How will you spend your time once you stop working? Board memberships? Volunteer work? Time with family? Travel? Hobbies? Learning new skills? It can be both exhilarating and challenging to have the freedom to spend your time as you like. Setting personal/social goals can make life after work more satisfying. Many people find they spend more money in their first decade of retirement; often, because they give more to family. Expenses tend to decrease in the middle years of retirement, and increase again in later years, primarily due to healthcare and charitable giving.

How do you each feel about healthcare in retirement? Medicare eligibility begins at age 65; you will need interim healthcare coverage if you retire earlier. Enrolling in Medicare can be complex given the options you must choose from, so you may wish to seek professional assistance. Moreover, you may need new coverage for family members who were previously covered by your employer’s health plan during your working years. Finally, do you want to age in your own home or move to a retirement community that has nursing or assisted living capabilities should you need them?

Get organized

Would both partners feel empowered to make critical financial decisions in the event of a sudden death, incapacity, or other emergency? If not, it’s time to get organized, especially if only one of you handles the day-to-day finances. Make sure you both know where important records are kept, from which accounts bills are paid, and which trusted advisors to call upon to help you.

Consider your legacy

How do you want to be remembered? Do you want to contribute to the well-being of future generations of your family? Support your community or faith? Help sustain a charity or educational institution? Make sure your estate plans accurately reflect your wishes for the disposition of your assets after you are both gone.

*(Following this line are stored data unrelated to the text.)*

-- ==== Sys2Proof/Syntax.lean ====
section
/-!
DEFINITION. The commands of the CA4800: one constructor per row of the opcode table, with its operands. A mailbox or MCTP
command has its interface `cci` (2h and 2h + 1 the primary and secondary mailbox of head h, 8 SMBus, 9 I3C; R522) and, for a
vendor command, its payload bytes `inp` (R530); an event row has what the outside world decides.
-/
namespace Sys2Proof

/-- What a DRAM channel captures at a freeze besides cause, channel and time (Table 11-9). -/
structure FrostIn where
  subch : Nat
  rank : Nat
  bank : Nat
  row : Nat
  column : Nat
  syndrome : Nat
  temp : Nat
  /-- F_HISTORY and F_QUEUES -/
  tail : List Byte
deriving DecidableEq, Repr

/-- A media or back-cache read of one codeword: of the fill of a front line number, or an internal read by its number (R221). -/
inductive ReadId where
  | fill (line : Nat)
  | internal (n : Nat)
deriving DecidableEq, Repr

/-- What a start finds unreadable on the medium (R205, R253 to R255): checkpoint map frames, journal frames that decode in neither copy,
records that are not committed by REC_SEQ, image frames as DRAIN_SEQ × 2^32 + FRAME_NO, and checkpoint slots whose header does not
decode. -/
structure MediumFaults where
  maps : List Nat
  journal : List Nat
  torn : List Nat
  image : List Nat
  slots : List Nat
deriving DecidableEq, Repr

/-- What a DRAM read met (R241, R373, R32): nothing, a failing CHECK, a corrected error, an uncorrectable one, or an internal
parity error on the way from the channel controller. -/
inductive DramErr where
  | none
  | check
  | corrected (rank row column : Nat)
  | uncorrectable (f : FrostIn)
  | parity (f : FrostIn)
deriving DecidableEq, Repr

/-- Flit mode of a link (R60). -/
inductive FlitMode where
  | lo256 | std256 | flit68
deriving DecidableEq, Repr

/-- The address of an M2S request: a host physical address for the head's decoders (R74), or the DPA they give. -/
inductive HAddr where
  | hpa (a : Nat)
  | dpa (a : Nat)
deriving DecidableEq, Repr

/-- An internal parity error met by an M2S request (R32, Table 2-4): in data bytes, with the bytes of write data that are bad;
on the head's own path outside the data bytes; in the tag table or classifier state; in the key store; in the extent or tenant
table. -/
inductive MemErr where
  | none
  | data (bytes : W64)
  | path
  | tag
  | key
  | ext
deriving DecidableEq, Repr

/-- The part of a 64-bit BAR2 register that an access covers: 8 bytes, or the low or high 4 bytes (R106). -/
inductive RegPart where
  | whole | low | high
deriving DecidableEq, Repr

/-- A register write of a host that has no behaviour of its own (R24): a DVSEC dword (Table 2-7), an HDM decoder (R74) with
its commit bit, or a BAR2 register of the read-only windows (Table 2-8), or CV_SEED of a
check-value unit (Table 19-7). -/
inductive RegWrite where
  | dvsec (off : Fin 64) (value : W32)
  | decoder (n : Fin 8) (base size ways gran pos skip : Nat) (commit : Bool)
  | bar2 (off : Nat) (value : W64)
  | cvSeed (unit : Fin 8) (part : RegPart) (value : W64)
deriving DecidableEq, Repr
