-- ==== Sys2Proof/Machine/State.lean ====
section
/-!
DEFINITION. The state of the CA4800: every register, buffer, table, counter, mode and pin the spec gives it, as plain data,
with the reasons a command can stop and the state right after reset.
-/
namespace Sys2Proof.Machine


/-! ### Cellar book and event recorder (18_cellar_book_and_event_recorder.md) -/

/-- An event as a unit reports it, before the recorder numbers it (R38, R546). -/
structure Ev where
  src : Nat
  code : Nat
  p0 : Nat
  p1 : Nat
  p2 : Nat
  /-- severity of an unlisted code, as Post Test Event gives it (R552) -/
  sev : Nat
  /-- R95: the extent it concerns, where its parameters do not show it -/
  ext : Option Nat := none
deriving DecidableEq, Repr

/-- An event record of Table 18-8; VALID is computed from the other bytes. -/
structure EvRec where
  src : Nat
  sev : Nat
  code : Nat
  p0 : Nat
  p1 : Nat
  p2 : Nat
  time : Nat
  seq : Nat
  rep : Nat
  /-- R95: the extent it concerns, where its parameters do not show it; not part of the 32 bytes -/
  ext : Option Nat := none
deriving DecidableEq, Repr

/-- A unit's buffer of unreported events (R39). -/
structure UnitBuf where
  /-- R39: at most 16 unreported events, oldest first -/
  evs : List Ev
  /-- R39: events counted and not buffered -/
  lost : Nat
  /-- R39: buffered events that are older than the first lost one -/
  before : Nat
deriving DecidableEq, Repr

/-- The event recorder front end and its rings. -/
structure RecorderSt where
  /-- R39: the unit buffers by source identifier -/
  units : Tbl UnitBuf
  /-- R548: input buffer, at most 256 posts, while the sequence counter has not resumed -/
  input : List Ev
  /-- R550: next SEQUENCE, 32 bits -/
  nextSeq : Nat
  /-- R550: the sequence counter has resumed since the always-on domain left reset -/
  seqReady : Bool
  /-- R549: the SRAM ring has power -/
  ringOn : Bool
  /-- R549: SRAM ring by slot, 65,536 slots -/
  ring : Tbl EvRec
  /-- R547: slot of the newest record of the SRAM ring -/
  newest : Option Nat
  /-- R549: records held while the SRAM ring is unpowered, at most 64 -/
  held : List EvRec
  /-- R549: EVENTS ring of the cellar book by slot, 4,096 slots -/
  events : Tbl EvRec
  /-- R549: time of the last copy of repeats of a Critical record, by EVENTS slot -/
  copyTime : Tbl Nat
  /-- C901h: records written -/
  written : Nat
  /-- C901h: repeats folded -/
  folded : Nat
  /-- C901h: overflow records -/
  overflows : Nat
deriving DecidableEq, Repr

/-- One record of a record log (R536, Table 18-4); LENGTH is the length of the data, and the check words are computed. -/
structure CRec where
  key : Nat
  seq : Nat
  data : List Byte
deriving DecidableEq, Repr

/-- A record log written as a ring (R538): the records from the tail to the write pointer, oldest first. -/
structure RecLog where
  /-- R535: pages of the region's log -/
  pages : Nat
  /-- R538: page at the tail -/
  tail : Nat
  /-- R536: SEQ of the next record -/
  seq : Nat
  recs : List CRec
  /-- R536: page at which a torn record starts, until a record is written there -/
  torn : Option Nat := none
deriving DecidableEq, Repr

/-- A write the controller has not finished (R534, R539). -/
structure CWrite where
  /-- R534: class 1 to 5 -/
  cls : Nat
  region : Nat
  key : Nat
  data : List Byte
  /-- R539: the command interface whose command waits for the COMMIT word -/
  cci : Option Nat
deriving DecidableEq, Repr

/-- A spread counter page (R544): two base slots of value and generation, and 44 cells of generation byte and increment. -/
structure Spread where
  base0 : Option (Nat × Nat)
  base1 : Option (Nat × Nat)
  cells : List (Nat × Nat)
deriving DecidableEq, Repr

/-- Password state of one region (R542, R543). -/
structure RegionLock where
  /-- R542: verifier of the read password -/
  readVer : Option Nat
  /-- R542: verifier of the write password -/
  writeVer : Option Nat
  /-- R543: consecutive failures -/
  fails : Nat
  /-- R543: device time at which the refusal ends -/
  refusal : Nat
deriving DecidableEq, Repr

/-- The cellar book: 16,384 pages of MRAM (R532), region by region. -/
structure CellarSt where
  /-- R535: the index has been built since the always-on domain left reset (R537) -/
  indexed : Bool
  /-- R535: record log of region 2 (768 pages) -/
  system : RecLog
  /-- R535: record log of region 6 (29 pages) -/
  epoch : RecLog
  /-- R535: record log of region 7 (640 pages) -/
  user : RecLog
  /-- R534: pending write runs, in the order requested -/
  writes : List CWrite
  /-- R544: spread counters 0 to 255 -/
  spread : Tbl Spread
  /-- R542, R543: regions 2, 6 and 7 -/
  locks : Tbl RegionLock
deriving DecidableEq, Repr

/-! ### Host ports (02_host_ports.md) -/

/-- The five event logs of a head (R94). -/
inductive LogId where
  | info | warning | failure | fatal | dynCap
deriving DecidableEq, Repr

/-- CXL record type of a host log entry (Table 2-5). -/
inductive CxlRec where
  | generalMedia | dram | memoryModule | dynamicCapacity | vendor
deriving DecidableEq, Repr

/-- One entry of a head's event log. -/
structure LogEnt where
  kind : CxlRec
  /-- the recorder record, or for dynamic capacity the action: 0 add, 1 release request, 2 forced release, 5 released by the host -/
  ev : EvRec
  handle : Nat
  /-- R97: UUID of a Kunor vendor record; none for CXL's own records, whose UUIDs are CXL's -/
  uuid : Option Nat
  /-- R97: vendor-specific data of a Kunor vendor record; empty for CXL's own records -/
  data : List Byte
deriving DecidableEq, Repr

/-- One event log (R94). -/
structure EvLog where
  ents : List LogEnt
  overflow : Nat
  nextHandle : Nat
deriving DecidableEq, Repr

/-- The five logs of a head, or of the MCTP device set (R94, R528). -/
structure LogSet where
  info : EvLog
  warning : EvLog
  failure : EvLog
  fatal : EvLog
  dynCap : EvLog
deriving DecidableEq, Repr

/-- An HDM decoder (R74, Table 2-2). -/
structure Decoder where
  committed : Bool
  base : Nat
  size : Nat
  ways : Nat
  gran : Nat
  pos : Nat
  skip : Nat
deriving DecidableEq, Repr

/-- Link IDE of a head (R92, R93). -/
structure IdeSt where
  on : Bool
  insecure : Bool
  /-- key in use -/
  cur : Option Nat
  /-- key programmed and not yet started -/
  pend : Option Nat
deriving DecidableEq, Repr

/-- MetaField of a response (R69): the device sends no other value. -/
inductive MetaField where
  | noOp
deriving DecidableEq, Repr

/-- A response on a head's S2M channel (R68). -/
structure S2M where
  rtag : Nat
  /-- MemData; otherwise Cmp -/
  isData : Bool
  data : HostLine
  poison : Bool
  devload : Nat
  /-- R69 -/
  metaField : MetaField := .noOp
deriving DecidableEq, Repr

/-- One head. -/
structure HeadSt where
  /-- R58: the head is present under the strap -/
  present : Bool
  /-- R99: PERST_N is asserted -/
  perst : Bool
  /-- R62: the link is up -/
  linkUp : Bool
  /-- R60: rate in GT/s -/
  rate : Nat
  /-- R62: width in lanes -/
  width : Nat
  /-- R60 -/
  flit : FlitMode
  /-- R64: the link is in ASPM L1 -/
  l1 : Bool
  /-- R100 -/
  memActive : Bool
  /-- Table 2-7 MA_TIME in ms -/
  maTime : Nat
  /-- R100: reference point of the Memory_Active timer -/
  maRef : Nat
  /-- R84 -/
  viral : Bool
  /-- Table 2-7 VIRAL_INTERNAL -/
  viralInternal : Bool
  /-- R92, R93 -/
  ide : IdeSt
  /-- R92: PCIe link IDE key of CXL.io -/
  ideIo : Option Nat
  /-- R93: AER uncorrectable internal error -/
  aer : Bool
  /-- R29, R87: CXL.mem request credits are withheld -/
  withheld : Bool
  /-- R87: a GPF Phase 2 response is owed -/
  gpfWait : Bool
  /-- R86, R87, R90: GPF responses sent, oldest first, by phase -/
  gpfSent : List Nat
  /-- R100: the head was reset while the data path ran, so that its next link-up is the reference point -/
  resetRun : Bool
  /-- R74: 8 decoders -/
  decoders : List Decoder
  /-- R75: base and length of 8 regions, in GiB -/
  regions : List (Nat × Nat)
  /-- R80: generation number of the extent list -/
  extGen : Nat
  /-- R94 -/
  logs : LogSet
  /-- R98: interrupt setting per log -/
  intPolicy : List Nat
  /-- R98: MSI-X requests raised, oldest first: log number, or 5 background completion -/
  msix : List Nat
  /-- Table 2-7 VENDOR_EVT_EN -/
  vendorEvtEn : Bool
  /-- Table 2-7 DEVLOAD_EN -/
  devloadEn : Bool
  /-- R68: S2M responses sent, oldest first -/
  s2m : List S2M
deriving DecidableEq, Repr

/-- Where a request came from: a head, the fabric, or a bulk engine. -/
inductive Src where
  | head (h : Nat)
  | fabric (dev : Nat)
  | engine (e : Nat)
deriving DecidableEq, Repr

/-- Kinds of request (R68). -/
inductive ReqOp where
  | rd | rdData | specRd | wr | wrPtl
deriving DecidableEq, Repr

/-! ### Management complex (17_management_and_mailbox.md, 01_architecture.md) -/

/-- Return codes of Table 17-3. -/
inductive Rc where
  | success | bgStarted | invalidInput | unsupported | internalError | busy | mediaDisabled | invalidPayloadLength
  | fwInProgress | fwOutOfOrder | fwVerificationFailed | invalidSlot | activationRolledBack | activationColdRequired
  | invalidPhysicalAddress | incorrectPassphrase | unsupportedMailbox | aborted | invalidState
deriving DecidableEq, Repr
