/-- The newest complete checkpoint (R251). -/
def newestCkpt (s : State) : Option (Nat × Ckpt) :=
  match s.map.ck0, s.map.ck1 with
  | none, none => none
  | some a, none => some (0, a)
  | none, some b => some (1, b)
  | some a, some b => if a.seq < b.seq then some (1, b) else some (0, a)

/-- Number of the first journal frame kept: that of the newest complete checkpoint's CKPT_BEGIN, or without a checkpoint the first on
the medium (R250). -/
def keptFrom (s : State) : Nat :=
  match newestCkpt s with
  | some (_, c) => c.journalStart
  | none => ((s.map.jframes.head?).map (·.1)).getD s.map.nextFrame

/-- Journal frames kept since the newest complete checkpoint began (R250). -/
def journalKept (s : State) : Nat := s.map.nextFrame - keptFrom s

/-- The next k journal frames find free positions (R250): the group that holds the last of them holds no kept frame of the lap before.
A device without a MAP_ROOT keeps its records in the staging area. -/
def journalFits (s : State) (k : Nat) : Bool :=
  s.map.root.isNone || decide ((s.map.nextFrame + k - 1) / 131072 * 131072 + 131072 ≤ keptFrom s + journalArea s)

/-- Records that the staging area holds beyond which a commit waits: 64 frames, less 32 places so that every record of one step finds
room (R184, log entry 213). -/
def stagingRoom : Nat := 64 * 63 - 32

/-- A commit must wait: the staging area is full or records wait for it (R184), or the journal has no free position (R250). -/
def journalFull (s : State) : Bool :=
  decide (stagingRoom ≤ s.map.staging.length) || decide (s.persist.spill ∧ stagingRoom ≤ s.map.spill.length) ||
    !s.map.waiting.isEmpty || !journalFits s (ceilDiv (s.map.staging.length + 1) 63)

/-- Stage a record in REC_SEQ order, and in spill mode in the spill region, and apply it (R240, R248, R203). -/
def stage (r : JRec) (s : State) : State :=
  let e : JEnt := { seq := s.map.nextRec, spilled := s.persist.spill, at_ := s.time.mono, body := r }
  applyRec r { s with map := { s.map with
    nextRec := s.map.nextRec + 1, staging := s.map.staging ++ [e],
    spill := if s.persist.spill then s.map.spill ++ [e] else s.map.spill } }

/-- A record finds room: in the staging area (R184) and, in spill mode, in the 4,096 slots of the SPILL ring (R541). -/
def recordFits (s : State) : Bool :=
  decide (s.map.staging.length < 64 * 63) && (!s.persist.spill || decide (s.map.spill.length < 4096))

/-- Commit a record: it is staged and applied, or it waits its turn for room (R184, R541). -/
def commit (r : JRec) (s : State) : State :=
  if s.map.waiting.isEmpty && recordFits s then stage r s
  else { s with map := { s.map with waiting := s.map.waiting ++ [r] } }

/-- Records that waited are staged in order, as far as there is room. -/
def drainWaiting : Nat → State → State
  | 0, s => s
  | n + 1, s =>
    match s.map.waiting with
    | [] => s
    | r :: rs =>
      if recordFits s then drainWaiting n (stage r { s with map := { s.map with waiting := rs } }) else s

/-- A command that journals starts only when its records can be staged (R184, R250). -/
def journaled (s : State) (r : Reply) : Reply := if journalFull s then .stall else r

/-- Commit several records. -/
def commitAll (rs : List JRec) (s : State) : State := rs.foldl (fun s r => commit r s) s

/-! ### Capacity (R284, R285, R288) -/

/-- Listed groups of live die sets, of tiles that are not spare. -/
def listedGroups (s : State) : List (Nat × Group) :=
  let live := liveSets s
  s.place.groups.filter fun p => decide (tileOf p.1 < 1004) && live.contains (dieSetOf p.1)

Whether your relationship is new or well-established, your J.P. Morgan team is here to support your financial life as a couple. Your team can also provide you with additional information on the many topics covered in this article.


1.Provisions in a revocable trust can be altered or canceled by the originator/grantor of the trust, who will receive any income earned by the trust during their lifetime. At their death, trust property will transfer to the trust’s beneficiaries.